Stored data:
>>>
-- ==== Sys2Proof/Machine/Cipher.lean ====
section
/-! DEFINITION. The cryptography the spec names: AES (FIPS 197), GCM (SP 800-38D), key wrap (RFC 3394), SHA-384
(FIPS 180-4), HKDF (RFC 5869) and ECDH on P-384 (FIPS 186-5), for R344 to R392. -/

namespace Sys2Proof.Machine

/-! ### AES -/

/-- Multiplication by x in GF(2^8). -/
def gfX (b : Byte) : Byte := if b.msb then (b <<< 1) ^^^ 0x1B else b <<< 1

/-- Product in GF(2^8), over `n` bits of the second factor. -/
def gfMul (a b : Byte) (n : Nat) : Byte :=
  match n with
  | 0 => 0
  | m + 1 => (if b.getLsbD 0 then a else 0) ^^^ gfMul (gfX a) (b >>> 1) m

/-- Inverse in GF(2^8): the 254th power; 0 stays 0. -/
def gfInv (a : Byte) : Byte :=
  let mul (x y : Byte) := gfMul x y 8
  let a2 := mul a a
  let a4 := mul a2 a2
  let a8 := mul a4 a4
  let a16 := mul a8 a8
  let a32 := mul a16 a16
  let a64 := mul a32 a32
  mul (mul a64 a64) (mul a64 (mul a32 (mul a16 (mul a8 (mul a4 a2)))))

/-- The S-box. -/
def sbox (a : Byte) : Byte :=
  let x := gfInv a
  x ^^^ x.rotateLeft 1 ^^^ x.rotateLeft 2 ^^^ x.rotateLeft 3 ^^^ x.rotateLeft 4 ^^^ 0x63

/-- The inverse S-box. -/
def invSbox (a : Byte) : Byte := gfInv (a.rotateLeft 1 ^^^ a.rotateLeft 3 ^^^ a.rotateLeft 6 ^^^ 0x05)

/-- Bytewise exclusive or, over the shorter length. -/
def xorBytes (a b : Bytes) : Bytes := List.zipWith (· ^^^ ·) a b

/-- Byte `i` of a string, 0 beyond its end. -/
def byteAt (b : Bytes) (i : Nat) : Byte := (b[i]?).getD 0

/-- Rows of a block rotate by their number; `inv` undoes it. -/
def shiftRows (b : Bytes) (inv : Bool) : Bytes :=
  (List.range 16).map fun i => byteAt b ((i + (if inv then 12 else 4) * (i % 4)) % 16)

/-- One column times a circulant matrix. -/
def mixColumn (m : Bytes) (c : Bytes) : Bytes :=
  (List.range 4).map fun r => (List.range 4).foldl (fun a k => a ^^^ gfMul (byteAt c k) (byteAt m ((k + 4 - r) % 4)) 8) 0

/-- All four columns. -/
def mixColumns (m : Bytes) (b : Bytes) : Bytes :=
  ((List.range 4).map fun c => mixColumn m ((b.drop (4 * c)).take 4)).flatten

/-- The key schedule's words, 4 bytes each, newest first, until there are `n`. -/
def keyWords (nk : Nat) (w : List Bytes) (rcon : Byte) (fuel n : Nat) : List Bytes :=
  match fuel with
  | 0 => w
  | m + 1 =>
    let i := w.length
    let prev := w.headD []
    let t := if i % nk = 0 then xorBytes ((prev.drop 1 ++ prev.take 1).map sbox) [rcon, 0, 0, 0]
      else if nk = 8 ∧ i % 8 = 4 then prev.map sbox else prev
    keyWords nk (xorBytes ((w[nk - 1]?).getD []) t :: w) (if i % nk = 0 then gfX rcon else rcon) m n

/-- Splits into pieces of `k` bytes, at most `n` of them. -/
def chunks (k n : Nat) (b : Bytes) : List Bytes :=
  match n with
  | 0 => []
  | m + 1 => b.take k :: chunks k m (b.drop k)

/-- The round keys of a 16-byte or 32-byte key. -/
def roundKeys (key : Bytes) : List Bytes :=
  let nk := key.length / 4
  let n := 4 * (nk + 7)
  let w := (keyWords nk (chunks 4 nk key).reverse 1 (n - nk) n).reverse
  (List.range (nk + 7)).map fun i => ((w.drop (4 * i)).take 4).flatten

/-- One block enciphered under round keys. -/
def aesRounds (ks : List Bytes) (b : Bytes) : Bytes :=
  match ks with
  | [] => b
  | [k] => xorBytes (shiftRows (b.map sbox) false) k
  | k :: r => aesRounds r (xorBytes (mixColumns [2, 3, 1, 1] (shiftRows (b.map sbox) false)) k)

/-- AES encryption of one block. -/
def aesEnc (key b : Bytes) : Bytes :=
  match roundKeys key with
  | [] => b
  | k :: r => aesRounds r (xorBytes b k)

/-- One block deciphered under the round keys, last first. -/
def aesUnrounds (ks : List Bytes) (b : Bytes) : Bytes :=
  match ks with
  | [] => b
  | [k] => xorBytes ((shiftRows b true).map invSbox) k
  | k :: r => aesUnrounds r (mixColumns [14, 11, 13, 9] (xorBytes ((shiftRows b true).map invSbox) k))

/-- AES decryption of one block. -/
def aesDec (key b : Bytes) : Bytes :=
  match (roundKeys key).reverse with
  | [] => b
  | k :: r => aesUnrounds r (xorBytes b k)

/-! ### GCM -/

/-- The number that bytes spell, most significant first. -/
def beNat (b : Bytes) : Nat := b.foldl (fun a x => a * 256 + x.toNat) 0

/-- `n` bytes of `v`, most significant first. -/
def beBytes (n v : Nat) : Bytes := (leBytes n v).reverse

/-- Product in GF(2^128) in GCM's bit order, over `n` more bits of `x`. -/
def gmul (x v z : BitVec 128) (n : Nat) : BitVec 128 :=
  match n with
  | 0 => z
  | m + 1 =>
    gmul (x <<< 1) (if v.getLsbD 0 then (v >>> 1) ^^^ (0xE1#128 <<< 120) else v >>> 1) (if x.msb then z ^^^ v else z) m

/-- GHASH of 16-byte blocks; the last one is padded with zeros. -/
def ghash (h : BitVec 128) (bs : List Bytes) (y : BitVec 128) : BitVec 128 :=
  match bs with
  | [] => y
  | b :: r => ghash h r (gmul (y ^^^ BitVec.ofNat 128 (beNat ((b ++ List.replicate (16 - b.length) 0).take 16))) h 0 128)

/-- Blocks of 16 bytes. -/
def blocks16 (b : Bytes) : List Bytes := chunks 16 ((b.length + 15) / 16) b

/-- The counter block after `i` increments of J0's last 32 bits. -/
def ctrBlock (iv : Bytes) (i : Nat) : Bytes := iv.take 12 ++ beBytes 4 ((1 + i) % 2 ^ 32)

/-- The keystream applied to data: GCM's counter mode from J0 + 1. -/
def gcmCtr (key iv data : Bytes) : Bytes :=
  ((numbered (blocks16 data) 1).map fun p => xorBytes p.2 (aesEnc key (ctrBlock iv p.1))).flatten

/-- The GCM tag over AAD and ciphertext. -/
def gcmTag (key iv aad ct : Bytes) : Bytes :=
  let h := BitVec.ofNat 128 (beNat (aesEnc key (List.replicate 16 0)))
  let len := beBytes 8 (8 * aad.length) ++ beBytes 8 (8 * ct.length)
  let s := ghash h (blocks16 aad ++ blocks16 ct ++ [len]) 0
  xorBytes (beBytes 16 s.toNat) (aesEnc key (ctrBlock iv 0))

/-- GCM seal: ciphertext and tag. -/
def gcmSeal (key iv aad p : Bytes) : Bytes × Bytes :=
  let ct := gcmCtr key iv p
  (ct, gcmTag key iv aad ct)

/-! ### RFC 3394 -/

/-- One unwrapping step: A and the 8-byte registers, `t` from 6n down to 1. -/
def unwrapSteps (key : Bytes) (a : Bytes) (r : List Bytes) (n t : Nat) : Bytes × List Bytes :=
  match t with
  | 0 => (a, r)
  | m + 1 =>
    let i := m % n
    let b := aesDec key (xorBytes a (beBytes 8 (m + 1)) ++ ((r[i]?).getD []))
    unwrapSteps key (b.take 8) (r.set i (b.drop 8)) n m

/-- RFC 3394 unwrapping with the default IV; none when the integrity check fails. -/
def keyUnwrap (key c : Bytes) : Option Bytes :=
  let n := c.length / 8 - 1
  let p := unwrapSteps key (c.take 8) (chunks 8 n (c.drop 8)) n (6 * n)
  if p.1 = List.replicate 8 0xA6 then some p.2.flatten else none

/-! ### SHA-384, HMAC, HKDF -/

/-- The first primes, found by trial among `fuel` candidates from `k`. -/
def primesFrom (k fuel : Nat) (acc : List Nat) : List Nat :=
  match fuel with
  | 0 => acc
  | m + 1 => primesFrom (k + 1) m (if acc.any fun p => k % p == 0 then acc else acc ++ [k])

/-- The cube root of `v` rounded down, bit by bit from bit `n - 1`. -/
def cubeRoot (v n r : Nat) : Nat :=
  match n with
  | 0 => r
  | m + 1 => cubeRoot v m (if (r + 2 ^ m) ^ 3 ≤ v then r + 2 ^ m else r)

/-- The square root of `v` rounded down, likewise. -/
def squareRoot (v n r : Nat) : Nat :=
  match n with
  | 0 => r
  | m + 1 => squareRoot v m (if (r + 2 ^ m) ^ 2 ≤ v then r + 2 ^ m else r)

/-- The round constants: fractions of the cube roots of the first 80 primes. -/
def shaK : List (BitVec 64) := ((primesFrom 2 408 []).take 80).map fun p => BitVec.ofNat 64 (cubeRoot (p * 2 ^ 192) 68 0)

/-- The initial value of SHA-384: fractions of the square roots of the ninth to sixteenth primes. -/
def sha384Init : List (BitVec 64) :=
  (((primesFrom 2 60 []).drop 8).take 8).map fun p => BitVec.ofNat 64 (squareRoot (p * 2 ^ 128) 68 0)

/-- The message schedule, newest word first. -/
def shaSched (w : List (BitVec 64)) (n : Nat) : List (BitVec 64) :=
  match n with
  | 0 => w
  | m + 1 =>
    let at_ (i : Nat) := (w[i]?).getD 0
    let x := at_ 1
    let y := at_ 14
    let s1 := x.rotateRight 19 ^^^ x.rotateRight 61 ^^^ (x >>> 6)
    let s0 := y.rotateRight 1 ^^^ y.rotateRight 8 ^^^ (y >>> 7)
    shaSched ((s1 + at_ 6 + s0 + at_ 15) :: w) m

/-- One round on the eight working variables. -/
def shaRound (v : List (BitVec 64)) (kw : BitVec 64 × BitVec 64) : List (BitVec 64) :=
  match v with
  | [a, b, c, d, e, f, g, h] =>
    let s1 := e.rotateRight 14 ^^^ e.rotateRight 18 ^^^ e.rotateRight 41
    let ch := (e &&& f) ^^^ ((~~~e) &&& g)
    let t1 := h + s1 + ch + kw.1 + kw.2
    let s0 := a.rotateRight 28 ^^^ a.rotateRight 34 ^^^ a.rotateRight 39
    let mj := (a &&& b) ^^^ (a &&& c) ^^^ (b &&& c)
    [t1 + s0 + mj, a, b, c, d + t1, e, f, g]
  | _ => v

/-- Compresses one 128-byte block. -/
def shaBlock (h : List (BitVec 64)) (b : Bytes) : List (BitVec 64) :=
  let w := (shaSched ((chunks 8 16 b).map fun c => BitVec.ofNat 64 (beNat c)).reverse 64).reverse
  List.zipWith (· + ·) h ((List.zip shaK w).foldl shaRound h)

/-- SHA-384. -/
def sha384 (m : Bytes) : Bytes :=
  let pad := m ++ [0x80] ++ List.replicate ((239 - m.length % 128) % 128) 0 ++ beBytes 16 (8 * m.length)
  (((chunks 128 (pad.length / 128) pad).foldl shaBlock sha384Init).map fun w => beBytes 8 w.toNat).flatten.take 48

/-- HMAC-SHA-384. -/
def hmac384 (key m : Bytes) : Bytes :=
  let k := if 128 < key.length then sha384 key else key
  let k := k ++ List.replicate (128 - k.length) 0
  sha384 (k.map (· ^^^ 0x5C) ++ sha384 (k.map (· ^^^ 0x36) ++ m))

/-- HKDF-SHA-384 with L = 32: one block of output. -/
def hkdf32 (ikm salt info : Bytes) : Bytes := (hmac384 (hmac384 salt ikm) (info ++ [1])).take 32

/-! ### P-384 -/

/-- The field's prime. -/
def p384 : Nat := 2 ^ 384 - 2 ^ 128 - 2 ^ 96 + 2 ^ 32 - 1

/-- The curve's constant b. -/
def p384B : Nat := 0xb3312fa7e23ee7e4988e056be3f82d19181d9c6efe8141120314088f5013875ac656398d8a2ed19d2a85c8edd3ec2aef

/-- Power modulo the prime, over `n` bits of the exponent. -/
def powP (b e n : Nat) : Nat :=
  match n with
  | 0 => 1
  | m + 1 =>
    let h := powP (b * b % p384) (e / 2) m
    if e % 2 = 1 then b * h % p384 else h

/-- Difference modulo the prime. -/
def subP (a b : Nat) : Nat := (a + p384 - b % p384) % p384

/-- Is a point of coordinates below the prime on the curve? -/
def onCurve (x y : Nat) : Bool := decide (x < p384 ∧ y < p384) && (y * y) % p384 == subP (x * x * x + p384B) (3 * x)

/-- Sum of two points; none is the point at infinity. -/
def addPoint (a b : Option (Nat × Nat)) : Option (Nat × Nat) :=
  match a, b with
  | none, q => q
  | p, none => p
  | some (x1, y1), some (x2, y2) =>
    if x1 = x2 ∧ (y1 + y2) % p384 = 0 then none
    else
      let l := if x1 = x2 then (subP (3 * x1 * x1) 3) * powP (2 * y1 % p384) (p384 - 2) 384 % p384
        else subP y2 y1 * powP (subP x2 x1) (p384 - 2) 384 % p384
      let x3 := subP (subP (l * l) x1) x2
      some (x3, subP (l * subP x1 x3) y1)

/-- Scalar multiple, over `n` bits. -/
def mulPoint (k : Nat) (p : Option (Nat × Nat)) (n : Nat) : Option (Nat × Nat) :=
  match n with
  | 0 => none
  | m + 1 =>
    let h := mulPoint (k / 2) (addPoint p p) m
    if k % 2 = 1 then addPoint p h else h

/-- The point of an uncompressed SEC 1 encoding, when it is valid (R375 step 1). -/
def readPoint (b : Bytes) : Option (Nat × Nat) :=
  let x := beNat ((b.drop 1).take 48)
  let y := beNat ((b.drop 49).take 48)
  if b.length = 97 ∧ byteAt b 0 = 4 ∧ onCurve x y then some (x, y) else none

/-- The KEK of DOMAIN_JOIN from the ephemeral public point (R375 steps 2 and 3). -/
def joinKek (q : Nat × Nat) (fid did : Nat) : Bytes :=
  let z := (mulPoint Config.identityKey (some q) 384).elim 0 (·.1)
  let salt := leBytes 8 Config.dieId ++ leBytes 4 fid ++ leBytes 8 did
  let info : Bytes := [0x54, 0x48, 0x41, 0x46, 0x41, 0x4E, 0x59, 0x58, 0x2D, 0x44, 0x4F, 0x4D, 0x41, 0x49, 0x4E, 0x2D,
    0x4A, 0x4F, 0x49, 0x4E, 0x2D, 0x31]
  hkdf32 (beBytes 48 z) salt info

end Sys2Proof.Machine
end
<<<
▶ _Assignment_
Each line of the records with the word "zipWith" in it is to be copied.

▶ _Result of this exercise_
def xorBytes (a b : Bytes) : Bytes := List.zipWith (· ^^^ ·) a b
  List.zipWith (· + ·) h ((List.zip shaK w).foldl shaRound h)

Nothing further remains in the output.